[Information provided]
-- ==== Sys2Proof/Machine/Transfer.lean ====
section
/-! DEFINITION. C's transfers: their reads and writes, their completion and their faults (spec/13 R290 to R313, 08
R213). -/

namespace Sys2Proof.Machine

/-- A part of a transfer: what it reads, what it makes of the bytes, and the runs that take the result in order. -/
structure Move where
  reads : List Span
  writes : List Span
  make : List Byte → List Byte × Flags

/-- What stops a transfer: something it waits for, or a fault, each with what it leaves behind. Of the moves `made` any number, in
order, may have been made before the fault (R290). -/
inductive Stop where
  | wait (f : State → State)
  | fault (f : State → State) (t : TrapInfo) (made : List Move := [])

/-- The moves that may have been made before a fault. -/
def Stop.under (ms : List Move) : Stop → Stop
  | .wait f => .wait f
  | .fault f t _ => .fault f t ms
/-- A stop met after a state that stands. -/
def Stop.past (s : State) : Stop → Stop
  | .wait f => .wait (fun _ => f s)
  | .fault f t ms => .fault (fun _ => f s) t ms

/-! ### Bytes of a space (R297, R302) -/

/-- A run's pieces within lines; `fuel` bounds them. -/
def linePieces : Nat → Nat → Nat → List (Nat × Nat)
  | 0, _, _ => []
  | fuel + 1, a, n => if n = 0 then [] else let m := min n (64 - a % 64); (a, m) :: linePieces fuel (a + m) (n - m)
def Span.pieces (x : Span) : List (Nat × Nat) := linePieces (x.len / 64 + 2) x.addr x.len

def State.unreachable (s : State) (pkg : Nat) : Bool := s.fab.down.contains pkg

/-- C's access within one line: its lease, layer and translation, once its request finds room among the core's 4,096 (R269, R395). -/
def State.reachC (s : State) (va n : Nat) (write : Bool) : Acc :=
  if s.noRoom .C 1 then .wait id else s.accessAt .C va n write

/-- C as a requester of an entry's access at the home (R242). -/
def State.cReq (s : State) (j : JEntry) (a n va : Nat) : Req :=
  let ctx := s.spaceOf va
  { id := j.id, core := s.cur, eng := .C, kind := .store, pol := j.cmd.pol, inv := false, addr := a, size := n, va, ctx,
    ia := vaImage va, data := 0, wb := [], seq := none, ncon := 0, stage := .done, delegable := s.delegable ctx (vaImage va) }

/-- Whether a line takes an entry's access: no other request holds it BUSY under any name, no posted write of it waits, and what the core
itself has sent home of it has been applied (R246, R248). -/
def State.lineFree (s : State) (j : JEntry) (line : Nat) : Bool :=
  (s.aliasLines line).all (fun l => (s.dirOf l).busy.isNone || (s.dirOf l).busy == some j.id)
    && !s.coh.posted.any (fun p => lineOf (paOf p.1) == paOf line)
    && !s.coh.reqs.any (fun r => r.core == s.cur && r.stage == .sent && !r.wb.isEmpty && lineOf r.addr == lineOf line)

/-- Words of a line that other cores own, taken back: their values are the home's latest writes (R249, R250). -/
def State.takeBack (s : State) (r : Req) (ks : List Nat) : State :=
  let line := lineOf r.addr
  let theirs := ks.filter (fun k => match (s.dirOf line).ownerOf k with | some x => x != r.core | none => false)
  if theirs.isEmpty then s else (theirs.foldl State.recallWord s).sendInvals line none false r.delegable r.id

/-- A line made ready at its home for C's access to some words: what the host must give, a line that may not be delegated returned,
the core's own dirty copies first (R246, R251, R257). -/
def State.readyC (s : State) (r : Req) (ks : List Nat) (write : Bool) : State :=
  let line := lineOf r.addr
  let s := s.obtainHost line write
  let s := if r.delegable ∨ (s.dirOf line).lst = 0 then s else s.modDir line Dir.returned
  let wb := s.core.dirtyWords (fun k => ks.contains k)
  let s := if write then s.takeBack r ks else s.takeBack r (wb.map (·.1))
  let s := s.modCore (fun c => wb.foldl (fun c w => c.dropL1 w.1) c)
  s.applyWords r wb false

/-- Bytes of one line with its tag, read as a .wt load reads (R242, R297). What a peer's page holds is the outside's. -/
def State.readPiece (s : State) (j : JEntry) (va n : Nat) : Except Stop (List Byte × BitVec 4 × State) :=
  match s.reachC va n false with
  | .trap f t => .error (.fault f t)
  | .wait f => .error (.wait f)
  | .peer pkg _ _ s' =>
    if s.unreachable pkg then .error (.fault id (uncorrectable 0x02 va))
    else
      .ok ((List.range n).map (fun i => Config.freeByte (s'.nextId * 2 ^ 100 + 2 ^ 40 + i)), 0, { s' with nextId := s'.nextId + 1 })
  | .go a s' =>
    let line := lineOf a
    if !s'.lineFree j line then .error (.wait id)
    else if s'.hostOf line = 2 then .error (.wait (fun s => s.snoopFor line false))
    else
      let ks := wordKeys a n
      let r := s'.cReq j a n va
      let s' := (s'.readyC r ks false).readDecode line
      if s'.poisoned line then
        .error (.fault (fun s => (s.readDecode line).logConsumed s.cur .C line) (uncorrectable 0x01 va))
      else
        let s' := (s'.noteRead r).refreshWords s'.cur ks
        .ok (s'.readNow a n, s'.tagOf line, s')

/-- Bytes of one line written, under a TMR's tag or none, as a .wi store under .wi and as a .wt store else (R242, R250, R297). A
write to a peer's page leaves by the port that reaches it (log 90). -/
def State.writePiece (s : State) (j : JEntry) (va : Nat) (bs : List Byte) (tag : Option (Nat × Nat)) : Except Stop State :=
  match s.reachC va bs.length true with
  | .trap f t => .error (.fault f t)
  | .wait f => .error (.wait f)
  | .peer pkg pctx ia s' =>
    if s.unreachable pkg then .error (.fault id (uncorrectable 0x02 va))
    else
      let m : Msg := { port := s.portTo pkg, pkg, mtag := pctx * 2 ^ 52 + ia, len := bs.length, data := bs }
      .ok { s' with fab := { s'.fab with sent := s'.fab.sent ++ [m] } }
  | .go a s' =>
    let line := lineOf a
    if !s'.lineFree j line then .error (.wait id)
    else if s'.hostOf line ≠ 0 then .error (.wait (fun s => s.snoopFor line true))
    else if !isHost a && tag.any (fun x => !(s'.tmrReady s'.taskCtx x.1 && !s'.tmrQueued s'.taskCtx x.1)) then
      -- COVER is updated in the same step as the write (R197)
      .error (.wait (fun s => match tag with | some x => s.tmrSnoop s.taskCtx x.1 | none => s))
    else
      let r := s'.cReq j a bs.length va
      let ws := pieces a bs.length (ofBytes bs)
      let s' := s'.readyC r (ws.map (·.1)) true
      let wi := j.cmd.pol == .wi
      match tag with
      | some (idx, v) =>
        let old := s'.tagOf line
        let s' := s'.applyWords r ws wi (BitVec.ofNat 4 v)
        .ok (if isHost a then s' else s'.updateTmr s'.taskCtx idx (.cover old v))
      | none => .ok (s'.applyWords r ws wi)
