-- ==== Sys2Proof/Machine/Residency.lean ====
section
/-! DEFINITION. The residency manager and LWAIT, LPIN, LUNPIN (spec/16 R356 to R368). -/

namespace Sys2Proof.Machine

/-- Every layer of the contexts that a die serves, as (context, layer number, what is held of it). -/
def State.dieLayers (s : State) (d : Nat) : List (Nat × Nat × Layer) :=
  (s.ctxs.filter (fun e => e.2.valid && layerDie e.1 == d)).flatMap (fun e => e.2.layers.map (fun l => (e.1, l.1, l.2)))

/-- The free pages of a die's residency region, ascending: no layer has them, no page table of the manager's, and no task has pinned
them (R391). -/
def State.freePages (s : State) (d : Nat) : List Nat :=
  let used := (s.dieLayers d).flatMap (fun x => x.2.2.pages) ++ s.ctxs.flatMap (fun e => e.2.tables.map (·.2))
    ++ s.tasks.flatMap (fun e => e.2.pins)
  ((List.range (s.resSize d / pageSize)).map (fun i => s.resBase d + pageSize * i)).filter (fun p => !used.contains p)

/-! ### Mappings (R359, R361) -/

/-- An entry of a page table as it stands; 0 where it cannot be read. -/
def State.entryAt (s : State) (a : Nat) : Nat := match s.tableEntry a with | .ok e => e | .error _ => 0
/-- The addresses of the entries on the way to a page, from L0 to L3, as far as tables stand. -/
def State.path (s : State) (ctx ia : Nat) : List Nat :=
  let a0 := (s.ctxOf ctx).ptroot + 8 * bits ia 47 5
  let ok (a : Nat) : Bool := bits (s.entryAt a) 0 1 == 1 && nonLeafOk (s.entryAt a)
  let next (a lo w : Nat) : Nat := nextTable (s.entryAt a) + 8 * bits ia lo w
  if !ok a0 then [a0]
  else
    let a1 := next a0 34 13
    if !ok a1 then [a0, a1]
    else
      let a2 := next a1 21 13
      if !ok a2 then [a0, a1, a2] else [a0, a1, a2, next a2 16 5]

/-- A table for the last entry of a page's path, in the first free page of the serving die: empty, or a 2 MiB leaf split into its
pieces (log 97). -/
def State.addTable (s : State) (ctx ia : Nat) : State :=
  match (s.path ctx ia).getLast?, (s.freePages (layerDie ctx)).head? with
  | some a, some page =>
    let e := s.entryAt a
    let last := (s.path ctx ia).length = 3
    let piece (j : Nat) : Nat := if last ∧ bits e 0 1 = 1 ∧ bits e 1 1 = 1 ∧ s.leafOk e true then e + 2 ^ 16 * j else 0
    let s := s.writeNow page (if last then (List.range 32).flatMap (fun j => toBytes 8 (piece j)) else List.replicate pageSize 0) 0
      (pageSize / 64 + 2)
    let s := s.writeNow a (toBytes 8 (1 + page / pageSize * 2 ^ 16)) 0 2
    s.setCtx ctx { s.ctxOf ctx with tables := (s.ctxOf ctx).tables ++ [(a, page)] }
  | _, _ => s
/-- How many tables a range of pages lacks. -/
def State.tablesLacked (s : State) (ctx ia n : Nat) : Nat :=
  let ps := (List.range n).map (fun j => ia + pageSize * j)
  let lack (len span : Nat) : Nat := ((ps.filter (fun p => decide ((s.path ctx p).length ≤ len))).map (· / span)).eraseDups.length
  lack 1 (2 ^ 47) + lack 2 (2 ^ 34) + lack 3 (2 ^ 21)

/-- A layer's page entry written: a readable device page, or none; the lock stays as it is, and the page's cached translation goes. -/
def State.mapPage (s : State) (ctx ia : Nat) (pa : Option Nat) : State :=
  let s := if pa.isSome then (List.range 3).foldl (fun s _ => if (s.path ctx ia).length < 4 then s.addTable ctx ia else s) s else s
  match s.path ctx ia with
  | [_, _, _, a] =>
    let lock := 128 * bits (s.entryAt a) 7 1
    let e := match pa with | some x => 3 + x / pageSize * 2 ^ 16 + lock | none => lock
    (s.dropTlb (fun k => k == tlbKey ctx ia)).writeNow a (toBytes 8 e) 0 2
  | _ => s
def State.mapLayer (s : State) (ctx : Nat) (l : Layer) (on : Bool) : State :=
  l.pages.zipIdx.foldl (fun s p => s.mapPage ctx (l.ibase + pageSize * p.2) (if on then some p.1 else none)) s

/-- LRESB moved by a layer's bytes. -/
def State.growRes (s : State) (ctx n : Nat) (up : Bool) : State :=
  let c := s.ctxOf ctx
  s.setCtx ctx { c with lresb := if up then c.lresb + n else c.lresb - n }

/-- A layer without its pages, in a state. -/
def State.dropPages (s : State) (ctx l : Nat) (st : LayerState) (req : Bool) (fail : Nat) : State :=
  let x := s.layer ctx l
  let s := (s.mapLayer ctx x false).growRes ctx (pageSize * x.pages.length) false
  s.setLayer ctx l { x with st, req, fail, pages := [] }

/-! ### Arrivals (R360, R361, R364) -/

/-- The requested ABSENT layers of a die in the order of R360. -/
def State.wanted (s : State) (d : Nat) : List (Nat × Nat × Layer) :=
  let xs := (s.dieLayers d).filter (fun x => x.2.2.st == .absent && x.2.2.req)
  sortBy xs (fun a b =>
    let pa := (s.ctxOf a.1).evprio
    let pb := (s.ctxOf b.1).evprio
    decide (pb < pa ∨ (pa = pb ∧ (a.1 < b.1 ∨ (a.1 = b.1 ∧ a.2.1 ≤ b.2.1)))))
/-- The same with their entries. -/
def State.requested (s : State) (d : Nat) : List (Nat × Nat × LayerEntry) :=
  (s.wanted d).filterMap (fun x => (s.layerEntry x.1 x.2.1).map (fun e => (x.1, x.2.1, e)))

/-- The layers that may be evicted for a context, in the order of R364. -/
def State.evictable (s : State) (d ctx : Nat) : List (Nat × Nat × Layer) :=
  let p (c : Nat) : Nat := (s.ctxOf c).evprio
  let xs := (s.dieLayers d).filter (fun x =>
    x.2.2.st == .resident && x.2.2.pins == 0 && x.2.2.lpins == 0 && decide (p x.1 ≤ p ctx))
  sortBy xs (fun a b =>
    decide (p a.1 < p b.1 ∨ (p a.1 = p b.1 ∧ (a.2.2.access < b.2.2.access ∨ (a.2.2.access = b.2.2.access
      ∧ (b.1 < a.1 ∨ (a.1 = b.1 ∧ b.2.1 ≤ a.2.1)))))))

/-- Evictions chosen until `need` pages are on their way to be free. -/
def State.evictFor (s : State) (need : Nat) : List (Nat × Nat × Layer) → State
  | [] => s
  | x :: xs =>
    if need = 0 then s
    else (s.setLayer x.1 x.2.1 { x.2.2 with st := .evicting, chosen := some s.fabric }).evictFor (need - x.2.2.pages.length) xs

/-- One requested layer met: it fails where it is larger than the region; it starts, with pages for the tables that its range lacks, or evictions start or are under way for it, or
it is passed over (none). -/
def State.startLayer (s : State) (d : Nat) (x : Nat × Nat × LayerEntry) : Option State :=
  let (ctx, l, e) := x
  if s.resSize d < pageSize * e.size then some (s.requestAbsent ctx l (s.layer ctx l))
  else
    let free := s.freePages d
    let need := e.size + s.tablesLacked ctx e.ibase e.size
    if need ≤ free.length then
      let y := s.layer ctx l
      let y : Layer := { y with st := .arriving, pages := free.take e.size, ibase := e.ibase, source := (e.srckind, e.peer, e.srcaddr) }
      some (((s.setLayer ctx l y).growRes ctx (pageSize * e.size) true).mapLayer ctx y true)
    else
      let coming := ((s.dieLayers d).filter (fun z => z.2.2.st == .evicting)).foldl (fun n z => n + z.2.2.pages.length) 0
      let cand := s.evictable d ctx
      let gain := cand.foldl (fun n z => n + z.2.2.pages.length) 0
      if need ≤ free.length + coming then some s
      else if free.length + coming + gain < need then none
      else some (s.evictFor (need - free.length - coming) cand)

/-- LAYER_ARRIVAL_START: with a copy channel free, the first requested layer that can get pages. The manager waits for entries of its
tables that cannot be read yet (R248, R255, R392). -/
def State.arrivalStart (s : State) (d : Nat) : State :=
  let ready := (s.wanted d).all (fun x => s.layerReady x.1 x.2.1)
  let s := (s.wanted d).foldl (fun s x => s.layerTouch x.1 x.2.1) s
  if !ready ∨ 16 ≤ ((s.dieLayers d).filter (fun x => x.2.2.st == .arriving)).length then s
  else ((s.requested d).findSome? (fun x => s.startLayer d x)).getD s
def execLayerArrivalStart (die : Nat) (s : State) : Out := .next (s.arrivalStart (die % 4))

/-- The bytes of a layer's page from its source: host memory, or a peer's, which the outside gives. -/
def State.sourcePage (s : State) (l : Layer) (i : Nat) : List Byte :=
  let (kind, _, addr) := l.source
  if kind = 0 then s.readNow (hostBase + (addr + pageSize * i) % 2 ^ 64) pageSize
  else (List.range pageSize).map (fun j => Config.freeByte (s.nextId * 2 ^ 100 + pageSize * i + j))

/-- Why a layer's source cannot be read now: a poisoned line, a peer that no link reaches, or a range or a port that its context may not
read (R358, R361, R398). What a peer's copy meets there is the outside's. -/
def State.sourceFails (s : State) (ctx : Nat) (l : Layer) : Option Nat :=
  let (kind, peer, addr) := l.source
  let at_ := hostBase + addr % 2 ^ 64
  if kind ≠ 0 then
    if !mayRead (s.portCode peer ctx) then some 3 else if s.fab.down.contains peer then some 2 else none
  else if !mayRead (s.accessCode 0x210 ctx) then some 3
  else if s.side.any (fun e => e.2 != 0 && decide (at_ ≤ e.1 + 63 ∧ e.1 < at_ + pageSize * l.pages.length)) then some 1
  else none

/-- A failed arrival. -/
def State.failArrival (s : State) (ctx l code : Nat) : State :=
  (s.dropPages ctx l .failed false code).logLayer ctx (s.layer ctx l).ibase

/-- LAYER_ARRIVAL_COMPLETE: every byte in place (R359, R361), or the arrival fails where its source cannot be read. It comes before
the instructions of its cycle (R368). -/
def State.arrivalComplete (s : State) (ctx l : Nat) : State :=
  let x := s.layer ctx l
  if x.st ≠ .arriving ∨ x.met = some s.fabric then s
  else
    match s.sourceFails ctx x with
    | some code => s.failArrival ctx l code
    | none =>
      let s := x.pages.zipIdx.foldl (fun s p => let bs := s.sourcePage x p.2; s.writeNow p.1 bs 0 (lineCount bs)) s
      State.setLayer { s with nextId := s.nextId + 1 } ctx l { x with st := .resident, req := false, access := s.fabric }
def execLayerArrivalComplete (ctx layer : Nat) (s : State) : Out := .next (s.arrivalComplete (ctx % 64) (layer % 1024))

/-- LAYER_ARRIVAL_FAIL: a source that cannot be read (1 to 3), or a requested layer larger than the region (4). A host source fails
with 1 or 3 only where it cannot be read for that reason. -/
def State.arrivalFail (s : State) (ctx l code : Nat) : State :=
  let x := s.layer ctx l
  if code = 4 then
    match x.st, x.req, s.layerEntry ctx l with
    | .absent, true, some e =>
      if s.resSize (layerDie ctx) < pageSize * e.size then
        (s.setLayer ctx l { x with st := .failed, fail := 4, req := false }).logLayer ctx e.ibase
      else s
    | _, _, _ => s
  else if x.st = .arriving ∧ x.met ≠ some s.fabric ∧ (code = 2 ∨ (x.source.1 ≠ 0 ∧ (code = 1 ∨ code = 3)) ∨ s.sourceFails ctx x = some code) then
    s.failArrival ctx l code
  else s
def execLayerArrivalFail (ctx layer code : Nat) (s : State) : Out := .next (s.arrivalFail (ctx % 64) (layer % 1024) code)

/-- LAYER_EVICTION_COMPLETE: mappings removed, the requests that had been translated done, pages freed; a layer still wanted is
requested at once. -/
def State.evictionComplete (s : State) (ctx l : Nat) : State :=
  let x := s.layer ctx l
  if x.st ≠ .evicting ∨ x.chosen = some s.fabric
      ∨ s.coh.reqs.any (fun r => x.pages.any (fun p => decide (p ≤ paOf r.addr ∧ paOf r.addr < p + pageSize))) then s
  else s.dropPages ctx l .absent (x.req || x.pins != 0 || x.lpins != 0) 0
def execLayerEvictionComplete (ctx layer : Nat) (s : State) : Out := .next (s.evictionComplete (ctx % 64) (layer % 1024))

/-! ### LWAIT, LPIN, LUNPIN (R366, R367) -/

/-- An instruction on the layer that s[a] names, which must describe one; it waits for an entry that cannot be read yet. -/
def State.layerOp (s : State) (h : Hdr) (a : Fin 32) (rs : List (Fin 32)) (eff : Nat → State → Res) : Out :=
  s.sluiceOp h (a :: rs) (fun s =>
    let l := (s.core.readS a).toNat % 1024
    let t := s.layerTouch s.taskCtx l
    if !s.layerReady s.taskCtx l then .hold t
    else if (t.layerEntry t.taskCtx l).isNone then .trap (fun _ => t) (leaseFault 0x06 l) else eff l t)

/-- LWAIT on a layer: it waits until the layer is RESIDENT, and acquires at core scope for the whole core. -/
def State.lwait (s : State) (l : Nat) : Res :=
  let x := s.seenLayer s.taskCtx l
  match x.st with
  | .failed => .trap (fun s => s.modCore (fun c => { c with lwait := none })) (swapFault 0 s.taskCtx l x.fail)
  | .resident => .done (s.modCore (fun c => { c.learnAll (Clock.all s.nextId) with lwait := none }))
  | _ => .hold ((s.requestLayer s.taskCtx l).modCore (fun c => { c with lwait := some l }))
def execLwait (h : Hdr) (a : Fin 32) (s : State) : Out := s.layerOp h a [] (fun l s => s.lwait l)

/-- The result word of LPIN and LUNPIN. -/
def pinResult (code reason : Nat) (st : LayerState) : Word64 := BitVec.ofNat 64 (code + 2 ^ 8 * reason + 2 ^ 16 * st.code)

/-- LPIN's update of the entry. The manager may start the layer in the same update, as the outside's choice says (log 98). -/
def State.pin (s : State) (ctx l : Nat) (rerequest : Bool) : State × Word64 :=
  let x := s.seenLayer ctx l
  let x : Layer := { (if rerequest ∧ x.st = .failed then { x with fail := 0, st := .absent } else x) with met := some s.fabric }
  if x.pins = 65535 then (s.setLayer ctx l x, pinResult 2 1 x.st)
  else
    let t := (s.setLayer ctx l { x with pins := x.pins + 1 }).requestLayer ctx l
    let t :=
      if x.st = .absent ∧ (Config.freeByte (s.nextId * 2 ^ 100 + 2 ^ 95)).toNat % 2 = 1 then
        State.arrivalStart { t with nextId := s.nextId + 1 } (layerDie ctx)
      else t
    (t, pinResult 0 0 (t.layer ctx l).st)
def execLpin (h : Hdr) (rerequest : Bool) (d a : Fin 32) (s : State) : Out :=
  s.layerOp h a [d] (fun l s => let r := s.pin s.taskCtx l rerequest; r.1.answer d r.2)

/-- LUNPIN's update of the entry. -/
def State.unpin (s : State) (ctx l : Nat) : State × Word64 :=
  let x : Layer := { s.seenLayer ctx l with met := some s.fabric }
  if x.pins = 0 then (s.setLayer ctx l { s.layer ctx l with met := some s.fabric }, pinResult 2 2 x.st)
  else (s.setLayer ctx l { x with pins := x.pins - 1 }, pinResult 0 0 x.st)
def execLunpin (h : Hdr) (d a : Fin 32) (s : State) : Out :=
  s.layerOp h a [d] (fun l s => let r := s.unpin s.taskCtx l; r.1.answer d r.2)

end Sys2Proof.Machine
end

[What the task asks]
In the data above, find the line with "let theirs := ks.filter" and the line with "A line made". Retype both, plus every line between them, exactly.

[Solved exercise]
  let theirs := ks.filter (fun k => match (s.dirOf line).ownerOf k with | some x => x != r.core | none => false)
  if theirs.isEmpty then s else (theirs.foldl State.recallWord s).sendInvals line none false r.delegable r.id

/-- A line made ready at its home for C's access to some words: what the host must give, a line that may not be delegated returned,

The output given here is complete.